*** Opening of RECORDS FOR PROCESSING ***

-- ==== Sys2Proof/Laws/SafeStore.lean ====
section
/-! SUPPORT. Every operation and every meaning over the stored data, the sweep and the tiers is a safe step: one lemma each. -/
namespace Sys2Proof.Machine

theorem State.at__safe (s : State) (t : Nat) : SafeStep s (s.at_ t) :=
  ⟨rfl, Nat.le_max_left _ _, List.suffix_refl _, Nat.le_refl _, Nat.le_refl _, id⟩

theorem State.send_safe (s : State) (o : Out) : SafeStep s (s.send o) :=
  ⟨rfl, Nat.le_refl _, List.suffix_cons _ _, Nat.le_refl _, Nat.le_refl _, id⟩

theorem State.sendAll_safe (s : State) (os : List Out) : SafeStep s (State.sendAll s os) := by
  unfold State.sendAll
  refine SafeStep.foldl ?_ (fun s x => ?_)
  exact SafeStep.refl _
  refine SafeStep.trans ?_ (State.send_safe ..)
  exact SafeStep.refl _

theorem State.free_safe (s : State) : SafeStep s s.free.2 :=
  SafeStep.recordF rfl rfl rfl rfl (Nat.le_succ _) rfl rfl rfl

theorem State.signal_safe (s : State) (m v : Nat) : SafeStep s (State.signal s m v) := by
  unfold State.signal
  refine SafeStep.ite ?_ ?_
  refine SafeStep.trans ?_ (State.send_safe ..)
  exact SafeStep.refl _
  with_reducible refine SafeStep.trans ?_ (SafeStep.fields rfl rfl rfl rfl)
  exact SafeStep.refl _

theorem State.post_safe (s : State) (m log : Nat) (e : Event) : SafeStep s (State.post s m log e) := by
  unfold State.post
  extract_lets +onlyGivenNames q1
  extract_lets +onlyGivenNames q2
  extract_lets +onlyGivenNames q3
  refine SafeStep.ite ?_ ?_
  extract_lets +onlyGivenNames q4
  extract_lets +onlyGivenNames q5
  refine SafeStep.ite ?_ ?_
  refine SafeStep.trans ?_ (State.signal_safe ..)
  with_reducible refine SafeStep.trans ?_ (SafeStep.fields rfl rfl rfl rfl)
  exact SafeStep.refl _
  with_reducible refine SafeStep.trans ?_ (SafeStep.fields rfl rfl rfl rfl)
  exact SafeStep.refl _
  extract_lets +onlyGivenNames q6
  with_reducible refine SafeStep.trans ?_ (SafeStep.fields rfl rfl rfl rfl)
  exact SafeStep.refl _

theorem State.postAll_safe (s : State) (ps : List Post) : SafeStep s (State.postAll s ps) := by
  unfold State.postAll
  refine SafeStep.foldl ?_ (fun s x => ?_)
  exact SafeStep.refl _
  refine SafeStep.trans ?_ (State.post_safe ..)
  exact SafeStep.refl _

theorem State.postEvery_safe (s : State) (log : Nat) (e : Event) : SafeStep s (State.postEvery s log e) := by
  unfold State.postEvery
  refine SafeStep.foldl ?_ (fun s x => ?_)
  exact SafeStep.refl _
  refine SafeStep.trans ?_ (State.post_safe ..)
  exact SafeStep.refl _

theorem State.ledger_safe (s : State) (r : LedgerRec) (posts : List Post) (outs : List Out) (job : Option (Nat × Rc × Nat)) : SafeStep s (State.ledger s r posts outs job) := by
  unfold State.ledger
  extract_lets +onlyGivenNames q1
  extract_lets +onlyGivenNames q2
  extract_lets +onlyGivenNames q3
  refine SafeStep.ite ?_ ?_
  refine SafeStep.trans ?_ (State.sendAll_safe ..)
  refine SafeStep.trans ?_ (State.postAll_safe ..)
  with_reducible refine SafeStep.trans ?_ (SafeStep.fields rfl rfl rfl rfl)
  exact SafeStep.refl _
  with_reducible refine SafeStep.trans ?_ (SafeStep.fields rfl rfl rfl rfl)
  exact SafeStep.refl _

theorem State.newKey_safe (s : State) : SafeStep s s.newKey.2 :=
  SafeStep.recordF rfl rfl rfl rfl (Nat.le_add_right _ _) rfl rfl rfl

theorem State.countFail_safe (s : State) (src : Nat) (vendor : Bool) (code : Rc) : SafeStep s (State.countFail s src vendor code) := by
  unfold State.countFail
  refine SafeStep.ite ?_ ?_
  with_reducible refine SafeStep.trans ?_ (SafeStep.fields rfl rfl rfl rfl)
  exact SafeStep.refl _
  exact SafeStep.refl _

theorem State.noteCmd_safe (s : State) (src opcode : Nat) (code : Rc) : SafeStep s (State.noteCmd s src opcode code) := by
  unfold State.noteCmd
  with_reducible refine SafeStep.trans ?_ (SafeStep.fields rfl rfl rfl rfl)
  exact SafeStep.refl _

theorem State.answer_safe (s : State) (h : MbHdr) (c : Cmd) (code : Rc) (fields : List Fld) (blob : Bytes) : SafeStep s (State.answer s h c code fields blob) := by
  unfold State.answer
  refine SafeStep.trans ?_ (State.send_safe ..)
  refine SafeStep.trans ?_ (State.noteCmd_safe ..)
  refine SafeStep.trans ?_ (State.countFail_safe ..)
  exact SafeStep.refl _

theorem State.mbRun_safe (s : State) (h : MbHdr) (c : Cmd) (body : MbBody) (hb : ∀ r, body s = .ok r → SafeStep s r.s) : SafeStep s (s.mbRun h c body) := by
  unfold State.mbRun
  split
  · exact SafeStep.refl _
  · split
    · exact State.answer_safe ..
    · split
      · exact SafeStep.trans (hb _ (by assumption)) (State.answer_safe ..)
      · exact State.answer_safe ..

theorem State.mbBg_safe (s : State) (h : MbHdr) (c : Cmd) (cmd : Instr) (body : State → Except Rc State)
    (hb : ∀ v, body s = .ok v → SafeStep s v) : SafeStep s (s.mbBg h c cmd body) := by
  unfold State.mbBg
  split
  · exact SafeStep.refl _
  · split
    · exact State.answer_safe ..
    · split
      · refine SafeStep.trans (hb _ (by assumption)) (SafeStep.trans ?_ (State.answer_safe ..))
        exact SafeStep.record rfl rfl rfl rfl rfl rfl rfl rfl
      · exact State.answer_safe ..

*** Close of RECORDS FOR PROCESSING ***

AIM OF THE TASK
Copy, word for word, the line that contains "theorem State.newKey_safe (s" and every line after it through the end of the records, and nothing else.

ANSWER TO THE EXERCISE
theorem State.newKey_safe (s : State) : SafeStep s s.newKey.2 :=
  SafeStep.recordF rfl rfl rfl rfl (Nat.le_add_right _ _) rfl rfl rfl

theorem State.countFail_safe (s : State) (src : Nat) (vendor : Bool) (code : Rc) : SafeStep s (State.countFail s src vendor code) := by
  unfold State.countFail
  refine SafeStep.ite ?_ ?_
  with_reducible refine SafeStep.trans ?_ (SafeStep.fields rfl rfl rfl rfl)
  exact SafeStep.refl _
  exact SafeStep.refl _

theorem State.noteCmd_safe (s : State) (src opcode : Nat) (code : Rc) : SafeStep s (State.noteCmd s src opcode code) := by
  unfold State.noteCmd
  with_reducible refine SafeStep.trans ?_ (SafeStep.fields rfl rfl rfl rfl)
  exact SafeStep.refl _

theorem State.answer_safe (s : State) (h : MbHdr) (c : Cmd) (code : Rc) (fields : List Fld) (blob : Bytes) : SafeStep s (State.answer s h c code fields blob) := by
  unfold State.answer
  refine SafeStep.trans ?_ (State.send_safe ..)
  refine SafeStep.trans ?_ (State.noteCmd_safe ..)
  refine SafeStep.trans ?_ (State.countFail_safe ..)
  exact SafeStep.refl _

theorem State.mbRun_safe (s : State) (h : MbHdr) (c : Cmd) (body : MbBody) (hb : ∀ r, body s = .ok r → SafeStep s r.s) : SafeStep s (s.mbRun h c body) := by
  unfold State.mbRun
  split
  · exact SafeStep.refl _
  · split
    · exact State.answer_safe ..
    · split
      · exact SafeStep.trans (hb _ (by assumption)) (State.answer_safe ..)
      · exact State.answer_safe ..

theorem State.mbBg_safe (s : State) (h : MbHdr) (c : Cmd) (cmd : Instr) (body : State → Except Rc State)
    (hb : ∀ v, body s = .ok v → SafeStep s v) : SafeStep s (s.mbBg h c cmd body) := by
  unfold State.mbBg
  split
  · exact SafeStep.refl _
  · split
    · exact State.answer_safe ..
    · split
      · refine SafeStep.trans (hb _ (by assumption)) (SafeStep.trans ?_ (State.answer_safe ..))
        exact SafeStep.record rfl rfl rfl rfl rfl rfl rfl rfl
      · exact State.answer_safe ..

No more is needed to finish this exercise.